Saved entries

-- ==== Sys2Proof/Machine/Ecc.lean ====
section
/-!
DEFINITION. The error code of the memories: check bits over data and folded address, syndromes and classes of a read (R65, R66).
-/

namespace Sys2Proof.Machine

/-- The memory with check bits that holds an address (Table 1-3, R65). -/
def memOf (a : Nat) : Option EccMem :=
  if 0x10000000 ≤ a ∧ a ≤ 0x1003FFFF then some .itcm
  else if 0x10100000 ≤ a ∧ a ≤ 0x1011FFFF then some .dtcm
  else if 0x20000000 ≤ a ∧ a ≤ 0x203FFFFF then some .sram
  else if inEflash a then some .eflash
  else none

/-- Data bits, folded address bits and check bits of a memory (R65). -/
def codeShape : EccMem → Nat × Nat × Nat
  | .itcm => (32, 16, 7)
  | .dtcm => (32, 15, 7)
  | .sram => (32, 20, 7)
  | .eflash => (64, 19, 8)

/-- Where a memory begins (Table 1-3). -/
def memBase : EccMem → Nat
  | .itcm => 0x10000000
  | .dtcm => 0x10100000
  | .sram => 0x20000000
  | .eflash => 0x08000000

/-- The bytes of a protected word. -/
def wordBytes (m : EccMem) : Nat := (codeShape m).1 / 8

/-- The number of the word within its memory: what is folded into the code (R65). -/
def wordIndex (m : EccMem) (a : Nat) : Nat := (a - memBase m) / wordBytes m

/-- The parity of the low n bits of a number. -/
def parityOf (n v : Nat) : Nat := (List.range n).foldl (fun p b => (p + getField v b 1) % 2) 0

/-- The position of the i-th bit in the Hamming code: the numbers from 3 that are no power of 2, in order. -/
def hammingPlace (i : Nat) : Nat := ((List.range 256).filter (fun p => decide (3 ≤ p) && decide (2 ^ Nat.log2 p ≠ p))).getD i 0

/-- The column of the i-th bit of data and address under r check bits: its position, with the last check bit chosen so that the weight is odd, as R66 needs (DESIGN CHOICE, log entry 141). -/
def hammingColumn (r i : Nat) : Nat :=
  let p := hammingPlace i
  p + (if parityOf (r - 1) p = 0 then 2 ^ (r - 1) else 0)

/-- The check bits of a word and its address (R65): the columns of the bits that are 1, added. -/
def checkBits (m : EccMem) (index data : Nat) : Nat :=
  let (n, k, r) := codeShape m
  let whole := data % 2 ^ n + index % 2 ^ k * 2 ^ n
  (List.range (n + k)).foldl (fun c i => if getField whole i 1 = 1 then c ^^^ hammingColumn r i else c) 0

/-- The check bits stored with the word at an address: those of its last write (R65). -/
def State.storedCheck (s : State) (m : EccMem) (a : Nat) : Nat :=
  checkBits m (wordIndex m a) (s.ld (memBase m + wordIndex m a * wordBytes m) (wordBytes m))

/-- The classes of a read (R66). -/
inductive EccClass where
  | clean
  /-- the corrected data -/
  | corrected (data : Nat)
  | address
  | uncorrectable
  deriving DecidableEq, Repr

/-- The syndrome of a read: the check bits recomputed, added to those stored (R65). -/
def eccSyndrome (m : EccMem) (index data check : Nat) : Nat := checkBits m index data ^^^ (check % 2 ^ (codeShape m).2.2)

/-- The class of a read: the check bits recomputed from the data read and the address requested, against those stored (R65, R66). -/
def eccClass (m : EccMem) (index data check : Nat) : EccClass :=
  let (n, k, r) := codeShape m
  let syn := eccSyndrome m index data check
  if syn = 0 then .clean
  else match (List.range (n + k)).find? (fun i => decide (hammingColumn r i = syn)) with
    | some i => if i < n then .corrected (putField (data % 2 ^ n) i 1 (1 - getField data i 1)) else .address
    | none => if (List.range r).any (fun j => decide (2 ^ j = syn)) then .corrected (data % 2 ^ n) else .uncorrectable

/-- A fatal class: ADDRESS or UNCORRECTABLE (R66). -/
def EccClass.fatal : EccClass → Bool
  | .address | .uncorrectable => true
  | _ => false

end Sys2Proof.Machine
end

---

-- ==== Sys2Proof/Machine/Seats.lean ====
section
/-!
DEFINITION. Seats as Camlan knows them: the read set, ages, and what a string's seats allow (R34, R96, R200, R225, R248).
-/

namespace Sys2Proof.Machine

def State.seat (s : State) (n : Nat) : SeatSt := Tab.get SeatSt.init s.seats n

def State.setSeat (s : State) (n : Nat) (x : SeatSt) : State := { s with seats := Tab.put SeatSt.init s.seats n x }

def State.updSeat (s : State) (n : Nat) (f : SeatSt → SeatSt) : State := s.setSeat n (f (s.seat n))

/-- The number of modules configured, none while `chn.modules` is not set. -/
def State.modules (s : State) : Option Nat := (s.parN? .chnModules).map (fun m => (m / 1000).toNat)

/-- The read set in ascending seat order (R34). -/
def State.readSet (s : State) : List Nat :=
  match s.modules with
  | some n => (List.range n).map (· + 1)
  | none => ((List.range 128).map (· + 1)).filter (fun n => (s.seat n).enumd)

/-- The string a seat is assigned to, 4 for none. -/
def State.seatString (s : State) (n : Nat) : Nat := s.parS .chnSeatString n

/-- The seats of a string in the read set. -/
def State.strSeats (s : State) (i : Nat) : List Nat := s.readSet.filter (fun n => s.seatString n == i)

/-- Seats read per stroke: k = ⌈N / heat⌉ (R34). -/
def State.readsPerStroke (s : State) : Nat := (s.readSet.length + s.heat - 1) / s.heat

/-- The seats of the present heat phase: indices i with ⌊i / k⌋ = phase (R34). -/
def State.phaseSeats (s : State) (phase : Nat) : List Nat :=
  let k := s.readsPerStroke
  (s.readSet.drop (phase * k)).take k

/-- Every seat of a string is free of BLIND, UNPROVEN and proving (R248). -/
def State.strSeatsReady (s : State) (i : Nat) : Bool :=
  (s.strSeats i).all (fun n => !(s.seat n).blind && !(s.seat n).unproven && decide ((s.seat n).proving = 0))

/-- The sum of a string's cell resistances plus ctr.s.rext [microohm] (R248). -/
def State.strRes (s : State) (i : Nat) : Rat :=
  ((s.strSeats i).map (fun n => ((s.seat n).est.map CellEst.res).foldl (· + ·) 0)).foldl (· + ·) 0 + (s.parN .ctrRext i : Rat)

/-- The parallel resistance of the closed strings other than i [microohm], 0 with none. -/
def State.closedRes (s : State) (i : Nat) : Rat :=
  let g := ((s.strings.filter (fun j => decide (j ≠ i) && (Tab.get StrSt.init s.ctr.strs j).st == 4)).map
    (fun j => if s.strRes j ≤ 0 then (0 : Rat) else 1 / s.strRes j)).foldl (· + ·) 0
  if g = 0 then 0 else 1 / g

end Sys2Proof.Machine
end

==

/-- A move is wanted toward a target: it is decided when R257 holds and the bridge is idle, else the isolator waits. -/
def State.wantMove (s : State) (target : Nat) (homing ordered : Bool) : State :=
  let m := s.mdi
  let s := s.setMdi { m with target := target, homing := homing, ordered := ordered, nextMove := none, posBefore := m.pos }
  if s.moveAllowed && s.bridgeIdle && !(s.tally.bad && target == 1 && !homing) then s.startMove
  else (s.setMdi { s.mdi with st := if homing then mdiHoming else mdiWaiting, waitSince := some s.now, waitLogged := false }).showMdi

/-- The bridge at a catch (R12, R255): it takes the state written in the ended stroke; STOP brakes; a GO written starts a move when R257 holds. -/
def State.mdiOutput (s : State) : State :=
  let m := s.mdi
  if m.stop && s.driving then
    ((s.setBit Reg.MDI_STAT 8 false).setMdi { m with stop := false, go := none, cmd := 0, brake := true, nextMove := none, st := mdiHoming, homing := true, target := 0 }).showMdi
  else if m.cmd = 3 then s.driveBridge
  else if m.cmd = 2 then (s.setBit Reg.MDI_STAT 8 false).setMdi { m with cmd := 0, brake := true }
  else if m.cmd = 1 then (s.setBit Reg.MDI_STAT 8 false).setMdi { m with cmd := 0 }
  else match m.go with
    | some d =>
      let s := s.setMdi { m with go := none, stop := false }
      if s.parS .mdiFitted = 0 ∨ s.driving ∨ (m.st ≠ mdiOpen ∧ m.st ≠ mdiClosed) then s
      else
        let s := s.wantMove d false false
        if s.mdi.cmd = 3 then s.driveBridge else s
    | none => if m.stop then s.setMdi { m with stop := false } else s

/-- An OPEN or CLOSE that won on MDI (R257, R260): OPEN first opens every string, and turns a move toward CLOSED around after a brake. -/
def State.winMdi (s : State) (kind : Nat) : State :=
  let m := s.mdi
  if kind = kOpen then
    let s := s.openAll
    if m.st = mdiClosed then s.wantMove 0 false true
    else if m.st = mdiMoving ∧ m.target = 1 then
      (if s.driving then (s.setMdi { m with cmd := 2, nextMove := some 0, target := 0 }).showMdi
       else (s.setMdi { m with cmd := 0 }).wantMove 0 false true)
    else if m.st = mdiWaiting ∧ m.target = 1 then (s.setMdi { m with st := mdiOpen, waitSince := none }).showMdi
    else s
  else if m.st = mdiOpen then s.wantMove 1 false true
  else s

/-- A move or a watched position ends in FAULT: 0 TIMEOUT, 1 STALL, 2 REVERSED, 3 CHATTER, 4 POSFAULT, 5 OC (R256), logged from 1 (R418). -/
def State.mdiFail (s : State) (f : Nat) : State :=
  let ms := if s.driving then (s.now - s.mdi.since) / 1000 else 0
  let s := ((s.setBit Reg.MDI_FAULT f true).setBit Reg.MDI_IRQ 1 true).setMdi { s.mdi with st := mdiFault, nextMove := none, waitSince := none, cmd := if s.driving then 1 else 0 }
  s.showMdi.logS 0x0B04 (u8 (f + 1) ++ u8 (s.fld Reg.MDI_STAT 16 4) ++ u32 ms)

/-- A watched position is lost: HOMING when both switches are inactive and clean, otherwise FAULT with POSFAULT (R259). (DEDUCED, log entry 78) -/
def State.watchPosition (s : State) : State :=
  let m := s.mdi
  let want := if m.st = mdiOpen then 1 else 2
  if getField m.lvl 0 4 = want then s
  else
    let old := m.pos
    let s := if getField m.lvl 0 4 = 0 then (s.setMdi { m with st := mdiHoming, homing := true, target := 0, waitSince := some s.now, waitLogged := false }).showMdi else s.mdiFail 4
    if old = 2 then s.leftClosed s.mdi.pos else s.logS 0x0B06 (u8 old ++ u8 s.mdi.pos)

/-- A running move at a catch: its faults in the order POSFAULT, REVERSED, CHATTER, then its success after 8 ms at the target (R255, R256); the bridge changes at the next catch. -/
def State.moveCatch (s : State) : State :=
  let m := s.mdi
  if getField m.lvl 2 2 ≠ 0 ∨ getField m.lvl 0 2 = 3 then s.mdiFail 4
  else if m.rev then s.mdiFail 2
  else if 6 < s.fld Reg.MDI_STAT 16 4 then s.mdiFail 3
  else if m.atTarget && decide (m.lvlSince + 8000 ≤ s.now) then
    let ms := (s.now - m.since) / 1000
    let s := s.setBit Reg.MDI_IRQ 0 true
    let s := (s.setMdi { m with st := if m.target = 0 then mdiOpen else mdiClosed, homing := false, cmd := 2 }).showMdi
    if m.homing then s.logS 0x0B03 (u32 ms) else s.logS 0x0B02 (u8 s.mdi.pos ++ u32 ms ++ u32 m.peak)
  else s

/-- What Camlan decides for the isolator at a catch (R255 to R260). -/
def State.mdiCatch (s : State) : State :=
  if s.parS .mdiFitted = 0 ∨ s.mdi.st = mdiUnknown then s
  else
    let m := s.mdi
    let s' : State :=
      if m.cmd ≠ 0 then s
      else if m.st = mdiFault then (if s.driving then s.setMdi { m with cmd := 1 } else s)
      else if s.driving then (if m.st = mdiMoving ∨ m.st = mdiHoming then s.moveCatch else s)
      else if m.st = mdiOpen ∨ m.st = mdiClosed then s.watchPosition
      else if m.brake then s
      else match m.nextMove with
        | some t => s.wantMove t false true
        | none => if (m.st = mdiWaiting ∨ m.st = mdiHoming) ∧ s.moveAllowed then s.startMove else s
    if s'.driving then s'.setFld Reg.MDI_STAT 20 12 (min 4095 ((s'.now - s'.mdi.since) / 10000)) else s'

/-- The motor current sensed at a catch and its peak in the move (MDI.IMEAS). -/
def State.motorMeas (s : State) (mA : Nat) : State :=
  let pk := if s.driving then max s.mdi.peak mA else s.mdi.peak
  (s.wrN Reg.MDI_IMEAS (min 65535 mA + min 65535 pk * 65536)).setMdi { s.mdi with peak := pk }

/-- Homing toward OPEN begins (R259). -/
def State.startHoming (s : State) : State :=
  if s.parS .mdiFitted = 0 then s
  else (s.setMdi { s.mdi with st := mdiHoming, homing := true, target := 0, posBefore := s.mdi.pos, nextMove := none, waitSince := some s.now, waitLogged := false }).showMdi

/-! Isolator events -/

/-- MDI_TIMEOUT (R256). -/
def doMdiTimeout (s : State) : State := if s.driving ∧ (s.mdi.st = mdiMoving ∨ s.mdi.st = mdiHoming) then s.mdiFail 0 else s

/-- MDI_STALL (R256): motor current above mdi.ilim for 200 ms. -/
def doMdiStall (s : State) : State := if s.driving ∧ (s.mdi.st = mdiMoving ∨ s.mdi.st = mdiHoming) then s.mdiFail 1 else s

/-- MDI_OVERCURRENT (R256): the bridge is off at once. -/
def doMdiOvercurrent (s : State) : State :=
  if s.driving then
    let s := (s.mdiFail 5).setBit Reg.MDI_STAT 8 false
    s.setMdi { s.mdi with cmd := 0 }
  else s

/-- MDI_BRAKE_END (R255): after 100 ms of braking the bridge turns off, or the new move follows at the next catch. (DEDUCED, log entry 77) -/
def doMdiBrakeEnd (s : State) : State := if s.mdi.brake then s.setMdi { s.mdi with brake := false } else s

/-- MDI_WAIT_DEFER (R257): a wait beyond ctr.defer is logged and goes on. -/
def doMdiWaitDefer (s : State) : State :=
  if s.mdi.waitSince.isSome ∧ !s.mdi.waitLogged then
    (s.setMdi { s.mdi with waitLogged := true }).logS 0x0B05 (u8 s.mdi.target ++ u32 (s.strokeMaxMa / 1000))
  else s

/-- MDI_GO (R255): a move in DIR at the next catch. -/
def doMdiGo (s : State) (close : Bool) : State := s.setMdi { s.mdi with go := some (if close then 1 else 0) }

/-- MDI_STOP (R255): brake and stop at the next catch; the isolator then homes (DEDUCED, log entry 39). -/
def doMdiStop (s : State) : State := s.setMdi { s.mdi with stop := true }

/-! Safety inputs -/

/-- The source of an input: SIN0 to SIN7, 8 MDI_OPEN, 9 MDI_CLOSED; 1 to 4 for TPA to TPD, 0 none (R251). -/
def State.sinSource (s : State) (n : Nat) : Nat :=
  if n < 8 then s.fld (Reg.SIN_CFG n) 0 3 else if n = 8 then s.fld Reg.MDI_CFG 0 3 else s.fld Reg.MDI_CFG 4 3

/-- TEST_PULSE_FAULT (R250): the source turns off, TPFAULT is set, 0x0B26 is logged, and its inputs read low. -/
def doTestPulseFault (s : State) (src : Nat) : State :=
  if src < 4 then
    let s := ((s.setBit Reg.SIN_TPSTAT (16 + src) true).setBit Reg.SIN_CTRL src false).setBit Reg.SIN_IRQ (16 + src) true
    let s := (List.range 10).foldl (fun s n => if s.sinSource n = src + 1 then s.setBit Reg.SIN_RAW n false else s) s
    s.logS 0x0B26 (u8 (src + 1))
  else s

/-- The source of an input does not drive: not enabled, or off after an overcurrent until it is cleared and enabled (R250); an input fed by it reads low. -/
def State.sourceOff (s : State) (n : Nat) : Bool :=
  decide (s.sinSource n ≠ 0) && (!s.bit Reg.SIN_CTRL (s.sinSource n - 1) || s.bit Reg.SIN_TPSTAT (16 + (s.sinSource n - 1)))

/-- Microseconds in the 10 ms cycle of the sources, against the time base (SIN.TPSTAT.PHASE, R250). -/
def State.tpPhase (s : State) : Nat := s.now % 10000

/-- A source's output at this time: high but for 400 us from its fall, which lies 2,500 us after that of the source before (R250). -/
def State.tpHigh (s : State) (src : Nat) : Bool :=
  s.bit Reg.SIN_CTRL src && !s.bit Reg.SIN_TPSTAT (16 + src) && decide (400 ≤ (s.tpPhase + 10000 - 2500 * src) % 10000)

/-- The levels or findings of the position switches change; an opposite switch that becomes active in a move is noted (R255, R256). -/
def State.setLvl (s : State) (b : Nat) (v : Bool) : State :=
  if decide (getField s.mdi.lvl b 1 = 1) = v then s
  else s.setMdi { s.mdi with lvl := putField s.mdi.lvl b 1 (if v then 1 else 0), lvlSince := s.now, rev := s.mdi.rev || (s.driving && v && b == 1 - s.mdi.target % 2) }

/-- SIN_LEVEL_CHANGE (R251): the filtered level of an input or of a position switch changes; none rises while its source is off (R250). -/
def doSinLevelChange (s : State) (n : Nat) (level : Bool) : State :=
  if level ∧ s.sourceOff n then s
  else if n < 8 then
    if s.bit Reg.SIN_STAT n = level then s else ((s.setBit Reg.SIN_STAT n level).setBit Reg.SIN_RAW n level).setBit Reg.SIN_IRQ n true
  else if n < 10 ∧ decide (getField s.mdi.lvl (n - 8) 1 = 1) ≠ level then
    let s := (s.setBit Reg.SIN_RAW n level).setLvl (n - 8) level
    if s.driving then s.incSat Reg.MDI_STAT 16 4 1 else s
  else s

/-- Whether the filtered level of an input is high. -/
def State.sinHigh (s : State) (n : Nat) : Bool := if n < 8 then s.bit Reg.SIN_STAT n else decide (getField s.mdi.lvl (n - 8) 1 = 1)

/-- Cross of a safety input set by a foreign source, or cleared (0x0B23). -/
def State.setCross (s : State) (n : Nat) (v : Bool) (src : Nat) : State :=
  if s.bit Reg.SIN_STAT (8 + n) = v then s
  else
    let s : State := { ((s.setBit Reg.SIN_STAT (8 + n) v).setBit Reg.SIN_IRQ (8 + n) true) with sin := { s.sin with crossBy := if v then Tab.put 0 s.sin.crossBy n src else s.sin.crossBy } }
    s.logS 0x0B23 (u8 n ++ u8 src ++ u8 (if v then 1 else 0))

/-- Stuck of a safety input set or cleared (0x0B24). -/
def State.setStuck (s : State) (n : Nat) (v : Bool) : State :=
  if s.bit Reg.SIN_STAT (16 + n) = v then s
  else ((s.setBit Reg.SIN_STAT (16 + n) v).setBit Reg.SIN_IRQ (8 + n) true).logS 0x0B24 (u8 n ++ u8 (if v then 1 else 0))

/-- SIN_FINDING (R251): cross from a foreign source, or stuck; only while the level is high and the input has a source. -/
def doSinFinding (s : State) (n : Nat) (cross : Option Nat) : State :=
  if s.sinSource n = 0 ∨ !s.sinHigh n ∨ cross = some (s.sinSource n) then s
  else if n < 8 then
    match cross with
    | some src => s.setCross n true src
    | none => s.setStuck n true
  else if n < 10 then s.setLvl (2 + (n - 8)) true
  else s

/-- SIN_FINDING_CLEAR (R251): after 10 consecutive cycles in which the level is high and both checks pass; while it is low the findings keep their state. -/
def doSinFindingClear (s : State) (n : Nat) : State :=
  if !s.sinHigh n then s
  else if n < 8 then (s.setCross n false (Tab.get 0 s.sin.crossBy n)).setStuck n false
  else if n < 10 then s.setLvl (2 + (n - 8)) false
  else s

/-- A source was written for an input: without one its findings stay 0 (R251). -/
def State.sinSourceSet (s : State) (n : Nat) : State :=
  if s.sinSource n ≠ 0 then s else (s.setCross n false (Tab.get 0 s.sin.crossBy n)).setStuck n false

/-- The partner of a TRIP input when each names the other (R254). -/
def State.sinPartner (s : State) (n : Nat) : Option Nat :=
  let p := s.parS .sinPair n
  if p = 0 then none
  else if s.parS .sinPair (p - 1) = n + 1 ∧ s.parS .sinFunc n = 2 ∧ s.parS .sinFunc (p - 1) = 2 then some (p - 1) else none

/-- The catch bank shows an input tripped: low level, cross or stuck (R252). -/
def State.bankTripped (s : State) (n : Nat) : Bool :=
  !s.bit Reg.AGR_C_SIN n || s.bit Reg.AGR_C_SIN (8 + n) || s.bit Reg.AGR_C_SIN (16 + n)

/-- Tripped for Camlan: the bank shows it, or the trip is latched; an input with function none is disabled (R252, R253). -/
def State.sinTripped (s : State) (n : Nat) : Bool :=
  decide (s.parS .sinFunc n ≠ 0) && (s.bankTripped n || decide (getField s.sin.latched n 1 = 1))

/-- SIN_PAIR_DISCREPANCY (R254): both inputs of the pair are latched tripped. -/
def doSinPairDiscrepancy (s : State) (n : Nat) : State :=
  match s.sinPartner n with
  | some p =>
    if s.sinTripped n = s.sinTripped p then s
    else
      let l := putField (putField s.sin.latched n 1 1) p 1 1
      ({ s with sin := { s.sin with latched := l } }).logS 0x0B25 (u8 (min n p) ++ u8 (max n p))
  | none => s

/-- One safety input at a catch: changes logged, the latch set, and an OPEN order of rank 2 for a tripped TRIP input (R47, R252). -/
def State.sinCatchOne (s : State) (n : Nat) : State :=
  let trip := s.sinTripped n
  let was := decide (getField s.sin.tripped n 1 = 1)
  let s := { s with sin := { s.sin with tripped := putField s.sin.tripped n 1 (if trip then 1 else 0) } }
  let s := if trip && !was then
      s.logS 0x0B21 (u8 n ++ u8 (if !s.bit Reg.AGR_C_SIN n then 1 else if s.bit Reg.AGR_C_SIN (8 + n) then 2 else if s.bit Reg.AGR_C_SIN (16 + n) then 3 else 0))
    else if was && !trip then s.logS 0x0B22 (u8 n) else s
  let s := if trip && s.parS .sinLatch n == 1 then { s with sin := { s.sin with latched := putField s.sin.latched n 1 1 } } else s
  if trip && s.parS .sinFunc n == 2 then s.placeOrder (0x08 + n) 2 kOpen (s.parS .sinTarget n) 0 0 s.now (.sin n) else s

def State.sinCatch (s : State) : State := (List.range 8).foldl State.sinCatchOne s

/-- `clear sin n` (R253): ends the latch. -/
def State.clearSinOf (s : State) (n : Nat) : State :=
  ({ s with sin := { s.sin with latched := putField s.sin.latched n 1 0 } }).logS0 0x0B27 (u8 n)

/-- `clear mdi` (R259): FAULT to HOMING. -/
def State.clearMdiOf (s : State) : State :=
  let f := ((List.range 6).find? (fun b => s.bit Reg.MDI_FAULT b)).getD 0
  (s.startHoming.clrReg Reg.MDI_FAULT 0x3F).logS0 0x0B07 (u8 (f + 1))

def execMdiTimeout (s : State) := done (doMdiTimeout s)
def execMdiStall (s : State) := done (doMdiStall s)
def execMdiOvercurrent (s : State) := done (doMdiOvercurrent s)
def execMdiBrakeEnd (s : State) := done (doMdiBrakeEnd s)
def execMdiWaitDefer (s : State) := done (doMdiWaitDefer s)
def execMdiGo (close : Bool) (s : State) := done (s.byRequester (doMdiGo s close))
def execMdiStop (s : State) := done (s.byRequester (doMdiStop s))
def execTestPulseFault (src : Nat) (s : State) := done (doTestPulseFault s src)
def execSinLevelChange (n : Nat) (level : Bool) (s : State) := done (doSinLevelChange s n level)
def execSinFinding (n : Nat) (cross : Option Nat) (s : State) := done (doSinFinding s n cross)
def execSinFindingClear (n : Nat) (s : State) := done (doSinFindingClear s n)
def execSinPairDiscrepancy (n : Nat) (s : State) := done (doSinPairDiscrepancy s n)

• YOUR TASK
Once you find the line with "n).map (· + 1)" above, print it and every line after it up to and including the line with "def State.strSeats (s", exactly as written and nothing else.

• EXERCISE RESPONSE
  | some n => (List.range n).map (· + 1)
  | none => ((List.range 128).map (· + 1)).filter (fun n => (s.seat n).enumd)

/-- The string a seat is assigned to, 4 for none. -/
def State.seatString (s : State) (n : Nat) : Nat := s.parS .chnSeatString n

/-- The seats of a string in the read set. -/
def State.strSeats (s : State) (i : Nat) : List Nat := s.readSet.filter (fun n => s.seatString n == i)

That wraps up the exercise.